New Telegraph’s analysis of the latest DSSI database, released by the World Bank on Friday, indicates that Angola is likely to be the largest saver among eligible DSSI countries with savings of $3.37 billion.



Angola is followed by Pakistan and Kenya with projected savings of $2.4 billion and $802 million respectively.

Further review of the data shows that Ghana, which like Nigeria is yet to apply for participation in the initiative, will have savings of $368.8 million, while Ivory Coast, which requested participation in the DSSI last week, will save $231.3 million through it, according to the World Bank’s projections.

The World Bank has suggested that some countries eligible for participating in the DSSI have not requested to be part of the scheme because they are uncertain of how it will affect them. 

The bank said: “In some countries, the authorities see modest benefits of DSSI owing to the composition of their debt (they have no or limited exposure to official bilateral creditors). Some countries have indicated concerns that application for DSSI participation might send a negative signal about their creditworthiness.”

In its macroeconomic report released last month, the Institute of International Finance (IIF) disclosed that DSSI-eligible countries owe nearly $13 billion in debt service payments to external private creditors for May 1st to end-2020.

According to the IIF, upcoming debt service payments for Nigeria, Ghana, Angola and Honduras this year exceed $500 million.
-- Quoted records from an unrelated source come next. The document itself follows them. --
-- ==== Sys2Proof/Machine/Agenda.lean ====
section
/-! DEFINITION. The agents of the device and their turns. The state's agenda lists the turns still to be taken in this clock;
when it is empty the clock passes and the next clock's turns are listed. A step that the manual gives a time ("at the end of
the first clock in which …") is listed in every clock in which it is due; a step whose time the manual leaves open is listed or
not by a free value, so that any of its orders can occur. -/

namespace Sys2Proof.Machine

/-! ## A step of the device -/

/-- The meaning of a step of the device. -/
def State.perform (s : State) : Event → Answer
  | .trapEntryPop gk => Sys2Proof.Machine.execTrapEntryPop gk s
  | .joinCompletion gk => Sys2Proof.Machine.execJoinCompletion gk s
  | .bwaitmRelease gk n => Sys2Proof.Machine.execBwaitmRelease gk n s
  | .continuationGroupForm core => Sys2Proof.Machine.execContinuationGroupForm core s
  | .regroupCompletion team core => Sys2Proof.Machine.execRegroupCompletion team core s
  | .regroupTimeout team core => Sys2Proof.Machine.execRegroupTimeout team core s
  | .relocationEnd team core => Sys2Proof.Machine.execRelocationEnd team core s
  | .slotArbitration core slot => Sys2Proof.Machine.execSlotArbitration core slot s
  | .llWindowEnd core => Sys2Proof.Machine.execLlWindowEnd core s
  | .slewWindowEnd core => Sys2Proof.Machine.execSlewWindowEnd core s
  | .sleepuWake gk => Sys2Proof.Machine.execSleepuWake gk s
  | .sleepuChkWake gk => Sys2Proof.Machine.execSleepuChkWake gk s
  | .loadDataReturn id => Sys2Proof.Machine.execLoadDataReturn id s
  | .storePerform id => Sys2Proof.Machine.execStorePerform id s
  | .atomicPerform id => Sys2Proof.Machine.execAtomicPerform id s
  | .releaseMarkerMet id => Sys2Proof.Machine.execReleaseMarkerMet id s
  | .spillFillComplete id => Sys2Proof.Machine.execSpillFillComplete id s
  | .pageWalkComplete id => Sys2Proof.Machine.execPageWalkComplete id s
  | .transactionCommit gk => Sys2Proof.Machine.execTransactionCommit gk s
  | .transactionTimeout gk lane => Sys2Proof.Machine.execTransactionTimeout gk lane s
  | .tokenGrant d => Sys2Proof.Machine.execTokenGrant d s
  | .copyJobDelivery job n => Sys2Proof.Machine.execCopyJobDelivery job n s
  | .copyJobFinish job => Sys2Proof.Machine.execCopyJobFinish job s
  | .pageMigration job => Sys2Proof.Machine.execPageMigration job s
  | .completionRecordWrite id => Sys2Proof.Machine.execCompletionRecordWrite id s
  | .coreBarrierPhaseComplete core off => Sys2Proof.Machine.execCoreBarrierPhaseComplete core off s
  | .barrierSlotComplete unit slot => Sys2Proof.Machine.execBarrierSlotComplete unit slot s
  | .matrixOpExecute core => Sys2Proof.Machine.execMatrixOpExecute core s
  | .matrixOpRetire core => Sys2Proof.Machine.execMatrixOpRetire core s
  | .residencyRefill core res => Sys2Proof.Machine.execResidencyRefill core res s
  | .rloadFillComplete core fill => Sys2Proof.Machine.execRloadFillComplete core fill s
  | .mwaitComplete gk => Sys2Proof.Machine.execMwaitComplete gk s
  | .packetFetch qk => Sys2Proof.Machine.execPacketFetch qk s
  | .waitConditionCheck grid => Sys2Proof.Machine.execWaitConditionCheck grid s
  | .gridRelease grid => Sys2Proof.Machine.execGridRelease grid s
  | .deviceQueueEnqueue gk => Sys2Proof.Machine.execDeviceQueueEnqueue gk s
  | .teamClaim d grid => Sys2Proof.Machine.execTeamClaim d grid s
  | .teamPlacement d => Sys2Proof.Machine.execTeamPlacement d s
  | .coresidentPlacement grid => Sys2Proof.Machine.execCoresidentPlacement grid s
  | .teamStart team => Sys2Proof.Machine.execTeamStart team s
  | .ageingLimitReached d => Sys2Proof.Machine.execAgeingLimitReached d s
  | .sliceExpiry => Sys2Proof.Machine.execSliceExpiry s
  | .preemptGraceExpiry team => Sys2Proof.Machine.execPreemptGraceExpiry team s
  | .groupSave gk => Sys2Proof.Machine.execGroupSave gk s
  | .teamSave team => Sys2Proof.Machine.execTeamSave team s
  | .teamResume team => Sys2Proof.Machine.execTeamResume team s
  | .teamRetire team => Sys2Proof.Machine.execTeamRetire team s
  | .gridRetire grid => Sys2Proof.Machine.execGridRetire grid s
  | .eventRingDrain fn => Sys2Proof.Machine.execEventRingDrain fn s
  | .shootDownComplete ck => Sys2Proof.Machine.execShootDownComplete ck s
  | .contextStopped ck => Sys2Proof.Machine.execContextStopped ck s
  | .contextDump ck => Sys2Proof.Machine.execChaltDump ck s
  | .instructionFetch gk => Sys2Proof.Machine.execInstructionFetch gk s
  | .issueSlotCharge => Sys2Proof.Machine.execIssueSlotCharge s

/-! ## Steps that are due (their own meanings check them again) -/

/-- An event if a condition holds. -/
def dueIf (c : Bool) (e : Event) : List Event := if c then [e] else []

/-- The step of an access in flight. -/
def Flight.due (f : Flight) (id : Nat) : Event :=
  match f.kind with
  | .load .. | .loadScalar .. | .prefetch _ => .loadDataReturn id
  | .store _ => if f.heldRelease then .releaseMarkerMet id else .storePerform id
  | .atomic .. => if f.heldRelease then .releaseMarkerMet id else .atomicPerform id
  | .spill .. | .fill => .spillFillComplete id

/-- Steps of a copy job; how many elements are delivered at once is a free value. -/
def State.jobDue (s : State) (id : Nat) (j : Job) : List Event :=
  let step : Event :=
    if (Card.of j.card).kind = 7 then .pageMigration id
    else .copyJobDelivery id (1 + (Config.freeByte (2 ^ 64 * (s.freeCount + 1) + id)).toNat)
  [step, .copyJobFinish id]

/-- Steps of a core's matrix queue and block fills. -/
def State.queueDue (s : State) (core : Nat) (c : Core) : List Event :=
  let refill : List Event := match c.nextOp with
    | some o => dueIf (o.res ≠ 0 && s.refillReady core o.res) (.residencyRefill core o.res)
    | none => []
  let fills : List Event := c.fills.map fun f => Event.rloadFillComplete core f.1
  List.flatten [dueIf (!c.mq.isEmpty) (.matrixOpExecute core), dueIf (!c.mq.isEmpty) (.matrixOpRetire core), refill, fills]

/-- Start, save or resume of a team; one that is asked to give its place up before it has started gives it up. -/
def State.teamDue (s : State) (tk : Nat) (t : Team) : List Event :=
  if t.started || t.yielding then dueIf (t.yielding || s.saveReady tk t) (.teamSave tk)
  else if !s.nextToStart tk t then []
  else if (s.savedTeams.get? tk).isSome then [.teamResume tk] else [.teamStart tk]

/-- The lane takes part in a commit. -/
def Thread.committing (t : Thread) : Bool :=
  match t.wait with
  | .commit _ => true
  | _ => false

/-- Steps whose time the manual leaves open; the accesses of one request are performed together. DESIGN CHOICE (log 1). -/
def State.timed (s : State) : List Event :=
  List.flatten
    [(s.flights.filter fun e => (s.mates e.1 e.2).headD 0 = e.1).map fun e => e.2.due e.1,
     (s.walks.filter fun e => e.2.result.isNone).map fun e => Event.pageWalkComplete e.1,
     s.jobs.flatMap fun e => s.jobDue e.1 e.2,
     s.heldRecords.map fun e => Event.completionRecordWrite e.1,
     s.cores.flatMap fun e => s.queueDue e.1 e.2,
     (s.queues.filter fun e => s.fetchable e.1 || e.2.read.isSome).map fun e => Event.packetFetch e.1,
     (s.grids.filter fun e => e.2.condition.isSome).map fun e => Event.waitConditionCheck e.1,
     s.groups.map fun e => Event.instructionFetch e.1,
     s.teams.flatMap fun e => (e.2.rdvs.filter (·.moving)).map fun r => Event.relocationEnd e.1 r.core,
     s.tokens.map fun e => Event.tokenGrant e.1,
     (s.ctxs.filter fun e => !e.2.shoots.isEmpty).map fun e => Event.shootDownComplete e.1,
     (s.fns.filter fun e => !e.2.held.isEmpty).map fun e => Event.eventRingDrain e.1,
     (s.groups.filter fun e => e.2.lanes.any fun l => l.2.committing).map fun e => Event.transactionCommit e.1,
     s.teams.flatMap fun e => s.teamDue e.1 e.2]

/-- A lane's step: the limit of its transaction. -/
def Thread.due (t : Thread) (gk l : Nat) : List Event := dueIf t.tx.act (.transactionTimeout gk l)

/-- Steps of a group. -/
def State.groupDue (s : State) (gk : Nat) (g : Group) : List Event :=
  List.flatten
    [dueIf g.popReady (.trapEntryPop gk), dueIf g.joinReady (.joinCompletion gk),
     ((List.range 4).filter g.maskReady).map fun n => Event.bwaitmRelease gk n,
     dueIf (!(s.slept gk).isEmpty) (.sleepuWake gk), dueIf (!(s.sleptChk gk).isEmpty) (.sleepuChkWake gk),
     dueIf (!(s.mwaitLanes gk).isEmpty) (.mwaitComplete gk), dueIf (!g.launches.isEmpty) (.deviceQueueEnqueue gk),
     dueIf (s.stopsNow gk) (.groupSave gk), g.lanes.flatMap fun l => l.2.due gk l.1]

/-- Steps of Swarm at the end of a clock: the rendezvous of every team (16 R380, R381). -/
def State.swarmDue (s : State) : List Event :=
  s.teams.flatMap fun e => e.2.rdvs.flatMap fun r => [Event.regroupCompletion e.1 r.core, Event.regroupTimeout e.1 r.core]

/-- The continuation groups of a clock, at most one on each core, which come before placement (16 R388). -/
def State.contDue (s : State) : List Event :=
  ((s.teams.flatMap fun e => e.2.conts.map (·.core)).dedup).map Event.continuationGroupForm

/-- Steps of a placed team. -/
def State.teamPrompt (s : State) (tk : Nat) (t : Team) : List Event :=
  dueIf (s.graceOver t) (.preemptGraceExpiry tk) ++ dueIf (s.teamDone tk t) (.teamRetire tk)

/-- Steps of a grid. -/
def State.gridDue (s : State) (k : Nat) (g : Grid) : List Event :=
  List.flatten [dueIf (s.releasable k g) (.gridRelease k), [.gridRetire k]]

/-- Steps of a locality dispatcher: a dispatcher places one team after another until no grid's next team fits (04 R93). -/
def State.dispatcherDue (s : State) (d : Nat) : List Event :=
  if s.dieThere d then [.ageingLimitReached d, .teamPlacement d] else []

/-- The turns of the dispatchers in a clock: each co-resident grid that is not placed is tried once the grids before it have
been (04 R93, R99). -/
def State.placementDue (s : State) : List Event :=
  let cs := s.candidates
  if cs.isEmpty && s.ageing.isEmpty then []
  else
    let all := (List.range 8).flatMap s.dispatcherDue
    all ++ (cs.filter fun e => e.2.pkt.cres).flatMap fun e => .coresidentPlacement e.1 :: all

/-- Steps at the end of every clock in which they are due. DESIGN CHOICE (log 1). -/
def State.prompt (s : State) : List Event :=
  List.flatten
    [s.groups.flatMap fun e => s.groupDue e.1 e.2,
     s.swarmDue,
     s.teams.flatMap fun e => s.teamPrompt e.1 e.2,
     (s.barSlots.filter fun e => s.slotReady e.2).map fun e => Event.barrierSlotComplete (e.1 / 4096) (e.1 % 4096),
     s.grids.flatMap fun e => s.gridDue e.1 e.2,
     dueIf s.sliceDue .sliceExpiry,
     (s.ctxs.filter fun e => e.2.halt && !e.2.stopped && s.quiet e.1).map fun e => Event.contextStopped e.1,
     s.cores.flatMap fun e => List.flatten
       [dueIf (decide (1024 ≤ e.2.llClock)) (.llWindowEnd e.1), dueIf (decide (64 ≤ e.2.slewClock)) (.slewWindowEnd e.1)]]

/-- The turns of the issue slots: a slot with a run issues, and a free one arbitrates; one whose pulse is swallowed does
neither (06 R148). DESIGN CHOICE (log 1). -/
def State.slotTurns (s : State) : List Turn :=
  ((s.groups.map fun e => coreOf e.1).dedup).flatMap fun c =>
    ([0, 1].filter fun n => !s.slotSwallowed c n).flatMap fun n => if (s.slotRun c n).isSome then [.issue c n] else [.event (.slotArbitration c n), .probe c n]

/-- The free choice among timed steps. DESIGN CHOICE (log 1). -/
def pickTimed (i : Nat) (es : List Event) : List Event :=
  (((List.range es.length).zip es).filter fun e => Config.freeNat (2 ^ 64 * (i + 1) + e.1) % 2 = 0).map (·.2)

/-! ## The clock -/

/-- Every context of the function that has a grid is halted: its slice does not run (03 R74). -/
def State.fnHalted (s : State) (f : Nat) : Bool :=
  let cs := s.ctxs.filter fun e => e.1 / 16 = f && e.2.en
  !cs.isEmpty && cs.all fun e => e.2.halt

/-- The released grid waits for its function's slice (17 R416). -/
def State.denied (s : State) (k : Nat) (g : Grid) : Bool :=
  s.claimable k g && !(s.teams.any fun e => e.2.grid = k) && (s.sliceFn.any fun f => f ≠ g.ck / 16)

/-- Length of the slice that runs. -/
def State.sliceLen (s : State) : Nat := ((s.sliceNow.bind s.slice).map (·.2)).getD 0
It pointed out that this highlighted the need for continued market access to help manage such payments.

The Institute further stated in the report that the World Bank’s annual International Debt Statistics (IDS) suggests that private creditors probably hold around 20 per cent of the $500 billion of the 73 DSSI countries’ outstanding long-term public external debt stock.

Noting that 26 out of 73 eligible countries have outstanding Eurobonds totalling $70 billion, up from $20 billion in 2015, the IIF said that the total stock of DSSI Eurobonds amounts to some $70 billion and that Nigeria, Ghana, Angola, Côte d’Ivoire, Kenya and Pakistan account for over 70 per cent of the total market.

The Institute explained that the countries in this category are those with weak healthcare systems and underdeveloped domestic capital markets.

The United Nations, many African countries and civil society groups, have called for debt relief for poor countries to be extended for two years to allow them recover more fully from the economic shock of the pandemic.

Indeed, the Jubilee Debt Campaign, a coalition of national organisations and local groups around the UK, has estimated that the cancellation of poor countries’ debt payments, including to private creditors, would free over $25 billion for the countries this year, or $50 billion if extended through 2021.